[Start of Attachment]
-- ==== Sys2Proof/Claims/Host.lean ====
section
/-! DEFINITION. Events of the host, of firmware and code loading, of containment and of power-up, as tables (spec/05
R133; spec/21). -/

namespace Sys2Proof.Claim

open Sys2Proof.Machine

/-! ## Queues of a partition (R469-R472) -/

structure OnlyQueue (s t : State) (q : Nat) (x : Queue) : Prop where
  it : t.getQueue q = x
  others : ∀ i, i ≠ q → t.getQueue i = s.getQueue i
  rest : { t with queues := s.queues } = s

/-- A message has left the part, and nothing else of the host's registers has changed. -/
def Sent (s t : State) (m : Message) : Prop := t.host = { s.host with messages := s.host.messages ++ [m] }

/-- Cause bit k of partition p is set; when it was 0 and is not masked, its MSI-X message leaves (R471). -/
structure Causes (s t : State) (p k : Nat) : Prop where
  part : t.getPart p = { s.getPart p with pint := (s.getPart p).pint ||| BitVec.twoPow 6 k }
  others : ∀ i, i ≠ p → t.getPart i = s.getPart i
  msg : t.host = if (s.getPart p).pint.getLsbD k = false ∧ (s.getPart p).pintm.getLsbD k = false then
      { s.host with messages := s.host.messages ++
          [.msix (some p) ((s.getPart p).pvec.extractLsb' (5 * k) 5).toNat] }
    else s.host

/-- Queue registers: a queue is written and read by the partition that holds it (R469). -/
def queueContract (i : Instr) : Option Contract :=
  match i with
  | .wptr p q v => some
      { pre := fun s => (s.getPart p).holdsQueue q = true
        post := fun s t =>
          if 2 ^ (s.getQueue q).log2 < (v - (s.getQueue q).rptr).toNat then
            t.getQueue q = { s.getQueue q with qref := 0x51 } ∧
            ((s.getQueue q).qref = 0 → ∀ h, s.queueHolder q = some h → Causes s t h 0)
          else OnlyQueue s t q { s.getQueue q with wptr := v } }
  | .qcfg p q v => some
      { pre := fun s => (s.getPart p).holdsQueue q = true
        post := fun s t => OnlyQueue s t q
          (if (s.getQueue q).enable then { s.getQueue q with enable := v.getLsbD 8 }
          else if 4 ≤ (v.extractLsb' 0 5).toNat ∧ (v.extractLsb' 0 5).toNat ≤ 16 then
            { s.getQueue q with log2 := (v.extractLsb' 0 5).toNat, enable := v.getLsbD 8 }
          else s.getQueue q) }
  | .qref p q => some
      { post := fun s t => if (s.getPart p).holdsQueue q then
            t.getQueue q = { s.getQueue q with qref := 0 } ∧ Sent s t (.reg ((s.getQueue q).qref.zeroExtend 32)) ∧
            ∀ i, i ≠ q → t.getQueue i = s.getQueue i
          else t.queues = s.queues ∧ Sent s t (.reg 0) }
  | .qwake p q => some
      { post := fun s t => if (s.getPart p).holdsQueue q then
            t.getQueue q = { s.getQueue q with wake := 0 } ∧ Sent s t (.reg (s.getQueue q).wake) ∧
            ∀ i, i ≠ q → t.getQueue i = s.getQueue i
          else t.queues = s.queues ∧ Sent s t (.reg 0) }
  | _ => none

/-! ## Answers of the system handler (R133, R473) -/

/-- A record is outstanding in the slot, its warp still stands parked with it, and no record waits for room. -/
structure Outstanding (s : State) (p slot : Nat) (e : FaultEntry) : Prop where
  rec' : s.faultIn p slot = some e
  parked : s.stillParked e = true
  alone : (s.getPart p).waiting = []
[End of Attachment]
[Goal of the exercise] If a line in the entries contains the word "qref", copy that line out.

[Your response]
            t.getQueue q = { s.getQueue q with qref := 0x51 } ∧
            ((s.getQueue q).qref = 0 → ∀ h, s.queueHolder q = some h → Causes s t h 0)
  | .qref p q => some
            t.getQueue q = { s.getQueue q with qref := 0 } ∧ Sent s t (.reg ((s.getQueue q).qref.zeroExtend 32)) ∧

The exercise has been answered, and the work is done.